/-- What stands against the use of translated lines at their homes (R296, R314, R328, R374). -/
def State.copyLineStop (s : State) (c : Cpy) (space : Nat) (l : CopyLine) : CopyStop :=
  let rd := l.kind == accCopyRead
  let acq := maxOf (s.threads.filterMap (fun t => if c.owners.contains t.id then some t.acq else none))
  let proof : CopyStop :=
    if space != 0 then .none
    else if rd then
      match s.proofRead c.ctx l.va 128 acq with
      | .go => .none
      | .wait => .wait
      | .fault => .fail vProof 0x60 0
    else if (s.proofAt c.ctx l.va 128).isSome then .fail vProof 0x61 0
    else .none
  match l.tr with
  | .ok pa _ _ =>
    let line := lineOf pa
    if proof != .none then proof
    else if rd && Sparse.get s.memPoison 0 line != 0 then
      .fail vSoftError (Sparse.get s.memPoison 0 line) l.va
    else if s.buffered line || s.copyBehind c line then .wait
    else if s.cpys.any (fun x => x.owned.contains line
        && (x.id < c.id || (!rd && x.id != c.id && !c.owned.contains line))) then .owned
    else .none
  | _ => .none

/-- The first of some lines' obstacles. -/
def State.copyStopOf (s : State) (c : Cpy) (space : Nat) (ls : List CopyLine) : CopyStop :=
  match copyTransStop ls with
  | .none =>
    (ls.map (s.copyLineStop c space)).foldl (fun x y => if x == .none then y else x) .none
  | r => r

/-- Homes recall their buffered reduction lines before a copy's requests (R296). -/
def State.copyRecall (s : State) (c : Cpy) (ls : List CopyLine) : State :=
  ls.foldl (fun s l => match l.tr with | .ok pa _ _ => s.recallOwn c.id (lineOf pa) | _ => s) s

/-- What an obstacle does to the copy. -/
def State.copyObstacle (s : State) (c : Cpy) : CopyStop → CopyTry
  | .none => .wait
  | .wait => .wait
  | .owned => .owned
  | .fail v x va => .went ((s.copyFail c v x va).endWalks c.core c.ctx [va])
  | .blocked vas => .went (vas.foldl (fun (s : State) va => s.hold c.id c.ctx va) s)
  | .page va x k sp =>
    match s.postAll c.core [copyFaultPost c va x k sp] with
    | some s => .went ((s.setCpy { c with waiting := true }).endWalks c.core c.ctx [va])
    | none => .wait
  | .miss vas k =>
    let s' := vas.foldl (fun s va => s.startWalk c.core c.ctx c.sup va k) s
    if s'.walks == s.walks then .wait else .went s'

/-- A byte of a line that a copy has translated, with what a peer or the host sent for it (R313). -/
def State.copyByte (s : State) (c : Cpy) (ls : List CopyLine) (ext : List (Nat × List Byte)) (a : Nat) : Byte :=
  match ls.find? (fun l => l.va == lineOf a) with
  | some l =>
    match l.tr with
    | .ok pa key _ =>
      let pa := pa + a % 128
      match lookup ext (lineOf a), regionOf pa with
      | some bs, _ => bs.getD (a % 128) 0
      | none, .ctl d off => s.ctlByte d off
      | none, _ => s.seenByte c.core (s.histsOf c.owners) (lineOf pa) key (pa % 128)
    | _ => 0
  | none => 0

/-- Lines outside the device with the bytes that came for them, 128 each in their order. -/
def extLines (ls : List CopyLine) (bs : List Byte) : List (Nat × List Byte) :=
  ((ls.filter (fun l => match l.tr with | .ok pa _ _ => isHost pa || isPeer pa | _ => false)).mapIdx
    (fun i l => (l.va, (bs.drop (128 * i)).take 128))).filter (fun e => e.2.length == 128)

/-- Scope of a copy's writes to memory: .dev (R348). -/
def copyScope : Nat := 4

/-- Bytes of a unit written to a line of memory (R313); a peer reports when they are visible (R343). -/
def State.copyWriteMem (s : State) (c : Cpy) (pa key mt : Nat) (bs : List Byte) : Option State :=
  let line := lineOf pa
  let offs := bs.mapIdx (fun i b => (pa % 128 + i, b))
  match regionOf pa with
  | .ctl d off =>
    (s.ctlStore (.sup c.core) d off bs).map (fun s =>
      s.report [c.id] (Lct.all (s.time + s.guardOf (dieOf c.core) pa)) 0)
  | .peer n =>
    some ((s.sendPacket n 1 0 bs.length [(pa, leNat bs, 0)]).report [c.id] (Lct.all (s.arg.b + s.skew)) 0)
  | _ =>
    some (s.land { core := c.core, scope := copyScope, key := key, mt := mt, cache := 0, hists := [c.hist]
                   outs := [c.id], arr := none, notBefore := 0 } line offs)

/-- A unit is written: it leaves the copy's list, its line is owned no more where no other unit lies in
it, and its sectors arrive at the barrier (R314, R317). -/
def State.copyUnitDone (s : State) (c : Cpy) (n : Nat) (u : CopyUnit) (pa : Option Nat) : State :=
  let d := cpyDesc c.desc
  let us := d.units
  let c := (s.cpy? c.id).getD c
  let left := c.left.filter (· != n)
  let others := left.filterMap (fun m => us[m]?)
  let line := lineOf (d.unitAt u).1
  let owned := match pa with
    | some p => if others.any (fun v => lineOf (d.unitAt v).1 == line) then c.owned
        else c.owned.filter (· != lineOf p)
    | none => c.owned
  let k := if d.ben then d.sectorsDone u others else 0
  let s := if k == 0 then s else s.copyBarrier c (barArrive k)
  s.setCpy { c with left := left, owned := owned, delivered := c.delivered + k, since := s.time }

> [WHAT THE EXERCISE ASKS] Print nothing but the lines from the one containing "let s := if" through the end of the listing above, exactly as written.

> [FINISHED TASK]
  let s := if k == 0 then s else s.copyBarrier c (barArrive k)
  s.setCpy { c with left := left, owned := owned, delivered := c.delivered + k, since := s.time }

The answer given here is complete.